Patients: and method: We conducted a retrospective study on the children referred to the Curie Institute for suspicion of retinoblastoma between 2000 and 2006. Diagnosis was made by fundus examination using the indirect ophthalmoscope, ultrasonography, and MRI.
Results: Of the 486 children seen during this period, 408 had unilateral or bilateral retinoblastoma and 78 (16%) had another lesion: Coats disease (20 children, 25%), congenital malformations (23 children, 30%; coloboma, PHPV, microphthalmia, isolated or associated with retinal dysplasia), other tumors (10 children, 13%; astrocytomas and medulloepithelioma), combined hamartomas (six children, 8%), inflammatory diseases (six children, 8%) (Toxocara canis, cat scratch eye disease, or toxoplasmosis), and other diseases (13 children, 16%; corneal opacities, congenital cataract, or retinal detachment).
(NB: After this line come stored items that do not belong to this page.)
-- ==== Sys2Proof/Laws/Passage.lean ====
section
/-! SUPPORT. What the shared operations on a frame do, said once: the queue it joins, the role that routes it, the
judgement of a command, the processing on each port. Later proofs cite these and unfold none of the operations. -/

namespace Sys2Proof.Machine

/-! ### Resets -/

@[simp] theorem State.doReset_pending (s : State) (c : ResetCause) (ph : Phase) : (s.doReset c ph).pending = s.pending := rfl
@[simp] theorem State.doReset_phase (s : State) (c : ResetCause) (ph : Phase) : (s.doReset c ph).phase = ph := rfl
@[simp] theorem State.doReset_line (s : State) (c : ResetCause) (ph : Phase) : (s.doReset c ph).line = .reset := rfl
@[simp] theorem State.doReset_node (s : State) (c : ResetCause) (ph : Phase) : (s.doReset c ph).node = .reset c := rfl
@[simp] theorem State.commandedReset_pending (s : State) : s.commandedReset.pending = s.pending := rfl
@[simp] theorem State.commandedReset_phase (s : State) : s.commandedReset.phase = .settling := rfl

/-! ### Queues -/

@[simp] theorem State.join_pending (s : State) (q p : Port) (f : Frame) : (s.join q p f).pending = s.pending := by
  unfold State.join; (repeat' split) <;> simp

/-- A frame that no reset waits for joins a queue with room, R49. -/
theorem State.join_room {s : State} {q p : Port} {f : Frame} (h : (s.line.queue q).length < queueLimit) :
    s.join q p f = s.setLine (s.line.setQueue q (s.line.queue q ++ [f.queued])) := by
  simp [State.join, Nat.not_le.mpr h]

/-- A frame that no reset waits for is dropped at a full queue, R49. -/
theorem State.join_full {s : State} {q p : Port} {f : Frame} (h : queueLimit ≤ (s.line.queue q).length)
    (hf : f.carriesReset = false) : s.join q p f = s.countOverrun p := by
  simp [State.join, h, hf]

@[simp] theorem State.wrap_pending (s : State) : s.wrap.pending = s.pending := by
  unfold State.wrap; dsimp only; split <;> simp

/-- A wrap that discards no frame a reset waits for leaves every block but the line and the latches, R53. -/
theorem State.wrap_plain {s : State} (h : s.line.outboundQueue.any QueuedFrame.carriesReset = false) :
    s.wrap = (s.setLine { s.line.rxTo .b .idle with role := .endWrapped, outboundQueue := [] }).latch .wrap := by
  simp [State.wrap, h]

@[simp] theorem State.forwardInStartUp_pending (s : State) (p : Port) (f : Frame) :
    (s.forwardInStartUp p f).pending = s.pending := by
  unfold State.forwardInStartUp; split <;> simp

@[simp] theorem State.writeRole_pending (s : State) (b c : Bool) : (s.writeRole b c).pending = s.pending := by
  unfold State.writeRole; (repeat' split) <;> simp

@[simp] theorem State.takeSite_pending (s : State) (x : SiteRecord) (b : Bool) :
    (s.takeSite x b).pending = s.pending := by simp [State.takeSite]

@[simp] theorem State.startUpEnd_pending (s : State) : s.startUpEnd.pending = s.pending := by
  unfold State.startUpEnd; dsimp only; (repeat' split) <;> simp

@[simp] theorem State.lampReported_pending (s : State) (f : Face) : (s.lampReported f).pending = s.pending := by
  unfold State.lampReported; (repeat' split) <;> simp

@[simp] theorem State.lampFails_pending (s : State) (f : Face) (c : LampChannel) (x : ChannelFault) :
    (s.lampFails f c x).pending = s.pending := by simp [State.lampFails]

@[simp] theorem State.sendA_pending (s : State) (f : Frame) : (s.sendA f).pending = s.pending := by
  unfold State.sendA; split <;> simp

@[simp] theorem State.sendReply_pending (s : State) (c : Cmd) (x : CommandPayload) (r : Reply) :
    (s.sendReply c x r).pending = s.pending := by simp [State.sendReply]

/-! ### Receipt -/

/-- What receiving a frame changes: the port's receiver and its count of good frames, R44, R57. -/
theorem State.received_line (s : State) (p : Port) :
    (s.received p).line = (s.line.rxTo p .idle).setCounters p
      { s.line.counters p with good := satInc (s.line.counters p).good } := by
  cases p <;> rfl

@[simp] theorem State.received_queue (s : State) (p q : Port) : (s.received p).line.queue q = s.line.queue q := by
  cases p <;> cases q <;> rfl

@[simp] theorem State.received_outboundQueue (s : State) (p : Port) :
    (s.received p).line.outboundQueue = s.line.outboundQueue := by cases p <;> rfl

@[simp] theorem State.received_returnQueue (s : State) (p : Port) :
    (s.received p).line.returnQueue = s.line.returnQueue := by cases p <;> rfl

@[simp] theorem State.received_role (s : State) (p : Port) : (s.received p).line.role = s.line.role := by
  cases p <;> rfl

@[simp] theorem State.received_resetWaits (s : State) (p : Port) :
    (s.received p).line.resetWaits = s.line.resetWaits := by cases p <;> rfl

theorem State.receiveA_running {s : State} {f : Frame} {out ret : State → Frame → State × Frame}
    (hp : s.phase = .running) (hf : f.fits = true) :
    s.receiveA f out ret = (s.received .a).processA f out ret := by
  simp [State.receiveA, hp, hf]

theorem State.receiveB_running {s : State} {f : Frame} {ret : State → Frame → State × Frame}
    (hp : s.phase = .running) (hf : f.fits = true) (hr : s.line.role.isEnd = false) :
    s.receiveB f ret = ((ret (s.received .b) f).1).join .a .b (ret (s.received .b) f).2 := by
  simp [State.receiveB, State.processB, State.deaf, hp, hf, hr]

/-- A frame whose outbound pass leaves the part running, and on whose return pass no block acts, leaves by the role as it
stands after the outbound pass, R52. -/
theorem State.processA_unchanged {s : State} {f : Frame} {out : State → Frame → State × Frame}
    (h : (out s f).1.phase = .running) : s.processA f out unchanged = (out s f).1.sendA (out s f).2 := by
  unfold State.processA State.sendA unchanged
  simp [h]

@[simp] theorem State.processA_pending (s : State) (f : Frame) (out ret : State → Frame → State × Frame)
    (ho : ∀ t g, (out t g).1.pending = t.pending) (hr : ∀ t g, (ret t g).1.pending = t.pending) :
    (s.processA f out ret).pending = s.pending := by
  unfold State.processA; dsimp only; (repeat' split) <;> simp [ho, hr]

@[simp] theorem State.receiveA_pending (s : State) (f : Frame) (out ret : State → Frame → State × Frame)
    (ho : ∀ t g, (out t g).1.pending = t.pending) (hr : ∀ t g, (ret t g).1.pending = t.pending) :
    (s.receiveA f out ret).pending = s.pending := by
  unfold State.receiveA; (repeat' split) <;> simp [ho, hr]

@[simp] theorem State.receiveB_pending (s : State) (f : Frame) (ret : State → Frame → State × Frame)
    (hr : ∀ t g, (ret t g).1.pending = t.pending) : (s.receiveB f ret).pending = s.pending := by
  unfold State.receiveB State.processB; (repeat' split) <;> simp [hr]

/-! ### Commands -/

@[simp] theorem commandFrame_fits (c : BitVec 8) (x : CommandPayload) : (commandFrame c x).fits = x.wf := by
  simp only [Frame.fits, Frame.length, commandFrame, CommandPayload.wf, bodyOk, minFrameWords, maxFrameWords]
  congr 1 <;> simp

@[simp] theorem payloadFrame_fits (x : Payload) (k : BitVec 4) (p : Port) : (payloadFrame x k p).fits = x.wf := by
  simp only [Frame.fits, Frame.length, payloadFrame, Payload.wf, bodyOk, minFrameWords, maxFrameWords]
  congr 1 <;> simp

@[simp] theorem State.handed_phase (s : State) (c : Cmd) : (s.handed c).phase = s.phase := by simp [State.handed]
@[simp] theorem State.handed_line (s : State) (c : Cmd) : (s.handed c).line = (s.received .a).line := by
  simp [State.handed]
@[simp] theorem State.handed_node (s : State) (c : Cmd) : (s.handed c).node = s.node := by simp [State.handed]
@[simp] theorem State.handed_sweep (s : State) (c : Cmd) : (s.handed c).sweep = s.sweep := by simp [State.handed]
@[simp] theorem State.handed_faces (s : State) (c : Cmd) : (s.handed c).faces = s.faces := by simp [State.handed]
@[simp] theorem State.handed_elem (s : State) (c : Cmd) : (s.handed c).elem = s.elem := by simp [State.handed]
@[simp] theorem State.handed_plan (s : State) (c : Cmd) : (s.handed c).plan = s.plan := by simp [State.handed]
@[simp] theorem State.handed_sup (s : State) (c : Cmd) : (s.handed c).sup = s.sup := by simp [State.handed]
@[simp] theorem State.handed_store (s : State) (c : Cmd) : (s.handed c).store = s.store := by simp [State.handed]
@[simp] theorem State.handed_pending (s : State) (c : Cmd) : (s.handed c).pending = s.pending := by
  simp [State.handed]

/-- A READ_ or possession command leaves a sequence in progress alone, R140. -/
theorem State.handed_keeps {s : State} {c : Cmd} (h : c.keepsSequence = true) : s.handed c = s.received .a := by
  simp [State.handed, State.abandonSequence, h]

theorem State.concernedBy_received (s : State) (p : Port) (t : BitVec 8) :
    (s.received p).concernedBy t = s.concernedBy t := by simp [State.concernedBy]

theorem State.verdict_executes {s : State} {c : Cmd} {x : CommandPayload} (h : s.executes c x = true) :
    (s.received .a).verdict c x.target x.body = .execute := by
  simp only [State.executes, Bool.and_eq_true, beq_iff_eq, Bool.not_eq_true'] at h
  obtain ⟨⟨⟨⟨⟨⟨_, _⟩, h1⟩, h2⟩, h3⟩, h4⟩, h5⟩ := h
  simp [State.verdict, State.concernedBy_received, h1, h2, h3, h4, h5]

/-- An executed command: its effect on the node as handed to the executing block, and the frame with the reply in the
queue it leaves by, R64-R69. -/
theorem State.command_executes {s : State} {c : Cmd} {x : CommandPayload} (h : s.executes c x = true) (hc : c ≠ .reset)
    (effect : Effect) (hp : (effect (s.handed c) (c.argsOf x.body)).1.phase = .running) :
    s.command c x effect = (effect (s.handed c) (c.argsOf x.body)).1.sendReply c x
      (effect (s.handed c) (c.argsOf x.body)).2 := by
  have hv := State.verdict_executes h
  have hrun : s.phase = .running ∧ x.wf = true := by
    simp only [State.executes, Bool.and_eq_true, beq_iff_eq] at h
    exact ⟨h.1.1.1.1.1.1, h.1.1.1.1.1.2⟩
  have hj : (s.received .a).judge c x.target effect (commandFrame (BitVec.ofNat 8 c.row.code) x) =
      ((effect (s.handed c) (c.argsOf x.body)).1,
        (commandFrame (BitVec.ofNat 8 c.row.code) x).answered c x.target
          (effect (s.handed c) (c.argsOf x.body)).1.node.address (effect (s.handed c) (c.argsOf x.body)).2) := by
    have hb : (commandFrame (BitVec.ofNat 8 c.row.code) x).body = x.body := rfl
    simp only [State.judge, hb, hv]
    simp [State.handed, Frame.answered, commandFrame, hc]
  unfold State.command
  rw [State.receiveA_running hrun.1 (by simpa using hrun.2), State.processA_unchanged (by rw [hj]; exact hp), hj]
  rfl

@[simp] theorem State.judge_pending (s : State) (c : Cmd) (t : BitVec 8) (effect : Effect) (f : Frame)
    (h : ∀ u a, (effect u a).1.pending = u.pending) : (s.judge c t effect f).1.pending = s.pending := by
  unfold State.judge; (repeat' split) <;> simp [h]

@[simp] theorem State.command_pending (s : State) (c : Cmd) (x : CommandPayload) (effect : Effect)
    (h : ∀ u a, (effect u a).1.pending = u.pending) : (s.command c x effect).pending = s.pending := by
  exact State.receiveA_pending _ _ _ _ (fun u f => State.judge_pending u c x.target effect f h) (fun _ _ => rfl)

/-! ### Steps -/

/-- A step takes the front command. -/
theorem step_cons {s : State} {c : Instr} {rest : List Instr} (h : s.pending = c :: rest) :
    step s = exec c (s.setPending rest) := by simp [step, h]

end Sys2Proof.Machine
end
Discussion: Compared to previous series, this study shows the proportion of erroneous diagnosis has lowered (16%) compared to earlier studies by Balmer (1986; 30%), and Shields (1991; 42%). No cases of retinopathy of prematurity were seen in our series, demonstrating that screening is good or of a lower frequency in France. The frequency of PHPV has dropped. Coats disease remains a frequent and sometimes difficult diagnosis to make, particularly in advanced stages of the disease.